[TASK BRIEF]
Copying exactly, give the lines in the material below from the one with "have hname : awaitingName" to the one with "fun hstate hnoted hv => hstep.trans ?_⟩", ends included, and nothing besides.

[THE DATA]
====

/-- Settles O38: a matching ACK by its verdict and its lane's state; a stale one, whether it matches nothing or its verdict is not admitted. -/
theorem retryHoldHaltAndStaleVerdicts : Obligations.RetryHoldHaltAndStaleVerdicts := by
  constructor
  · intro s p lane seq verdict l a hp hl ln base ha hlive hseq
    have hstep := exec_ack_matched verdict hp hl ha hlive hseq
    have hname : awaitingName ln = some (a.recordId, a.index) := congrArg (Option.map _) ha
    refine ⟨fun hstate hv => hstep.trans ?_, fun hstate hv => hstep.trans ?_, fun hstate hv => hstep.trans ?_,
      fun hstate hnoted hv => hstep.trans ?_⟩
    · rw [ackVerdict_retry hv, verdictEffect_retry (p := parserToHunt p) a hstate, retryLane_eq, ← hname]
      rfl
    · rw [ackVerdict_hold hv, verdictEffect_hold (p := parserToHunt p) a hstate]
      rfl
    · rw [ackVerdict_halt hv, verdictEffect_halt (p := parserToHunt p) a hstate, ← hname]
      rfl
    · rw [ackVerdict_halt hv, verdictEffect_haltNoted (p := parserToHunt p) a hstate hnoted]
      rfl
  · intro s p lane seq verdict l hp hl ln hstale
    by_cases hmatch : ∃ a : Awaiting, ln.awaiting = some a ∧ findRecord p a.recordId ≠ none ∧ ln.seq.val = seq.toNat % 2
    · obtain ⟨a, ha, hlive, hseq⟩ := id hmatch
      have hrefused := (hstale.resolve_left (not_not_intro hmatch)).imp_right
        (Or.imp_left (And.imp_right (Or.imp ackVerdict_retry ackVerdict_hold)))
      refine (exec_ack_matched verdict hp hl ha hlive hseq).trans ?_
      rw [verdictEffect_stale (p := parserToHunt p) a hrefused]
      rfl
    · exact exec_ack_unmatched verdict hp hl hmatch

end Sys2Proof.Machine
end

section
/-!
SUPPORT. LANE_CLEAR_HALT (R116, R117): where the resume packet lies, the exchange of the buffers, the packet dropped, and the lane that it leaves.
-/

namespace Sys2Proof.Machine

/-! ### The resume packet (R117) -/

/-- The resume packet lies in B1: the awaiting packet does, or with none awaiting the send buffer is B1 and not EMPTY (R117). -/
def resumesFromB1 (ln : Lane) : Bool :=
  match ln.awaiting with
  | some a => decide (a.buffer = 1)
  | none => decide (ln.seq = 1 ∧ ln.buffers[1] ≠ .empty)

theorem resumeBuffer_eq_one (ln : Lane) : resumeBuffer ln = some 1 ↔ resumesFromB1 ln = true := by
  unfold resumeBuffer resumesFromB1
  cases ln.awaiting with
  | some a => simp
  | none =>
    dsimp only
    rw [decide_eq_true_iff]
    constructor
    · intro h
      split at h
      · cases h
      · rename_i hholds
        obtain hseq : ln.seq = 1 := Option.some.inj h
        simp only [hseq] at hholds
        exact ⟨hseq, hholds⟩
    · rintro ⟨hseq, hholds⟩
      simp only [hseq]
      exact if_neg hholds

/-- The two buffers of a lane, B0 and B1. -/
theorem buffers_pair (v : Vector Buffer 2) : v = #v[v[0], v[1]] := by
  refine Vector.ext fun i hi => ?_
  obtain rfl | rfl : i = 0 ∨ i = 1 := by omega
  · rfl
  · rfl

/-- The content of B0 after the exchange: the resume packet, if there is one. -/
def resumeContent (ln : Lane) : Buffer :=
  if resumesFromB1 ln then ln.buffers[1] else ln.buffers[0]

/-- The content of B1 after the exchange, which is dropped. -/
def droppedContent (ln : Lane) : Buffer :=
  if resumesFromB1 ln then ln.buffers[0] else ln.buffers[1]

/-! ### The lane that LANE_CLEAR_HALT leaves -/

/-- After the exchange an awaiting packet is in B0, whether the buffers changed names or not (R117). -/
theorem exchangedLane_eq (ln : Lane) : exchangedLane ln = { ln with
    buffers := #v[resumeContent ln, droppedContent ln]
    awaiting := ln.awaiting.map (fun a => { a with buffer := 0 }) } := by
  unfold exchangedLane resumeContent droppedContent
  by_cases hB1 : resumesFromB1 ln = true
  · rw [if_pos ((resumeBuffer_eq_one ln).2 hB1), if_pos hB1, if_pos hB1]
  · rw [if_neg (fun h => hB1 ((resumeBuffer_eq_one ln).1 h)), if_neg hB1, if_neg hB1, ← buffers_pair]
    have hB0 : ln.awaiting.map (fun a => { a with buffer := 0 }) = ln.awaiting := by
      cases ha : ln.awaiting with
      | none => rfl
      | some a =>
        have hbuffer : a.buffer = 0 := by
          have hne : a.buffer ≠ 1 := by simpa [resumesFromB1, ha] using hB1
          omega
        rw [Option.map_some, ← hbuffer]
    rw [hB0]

====

[YOUR SOLUTION]
    have hname : awaitingName ln = some (a.recordId, a.index) := congrArg (Option.map _) ha
    refine ⟨fun hstate hv => hstep.trans ?_, fun hstate hv => hstep.trans ?_, fun hstate hv => hstep.trans ?_,
      fun hstate hnoted hv => hstep.trans ?_⟩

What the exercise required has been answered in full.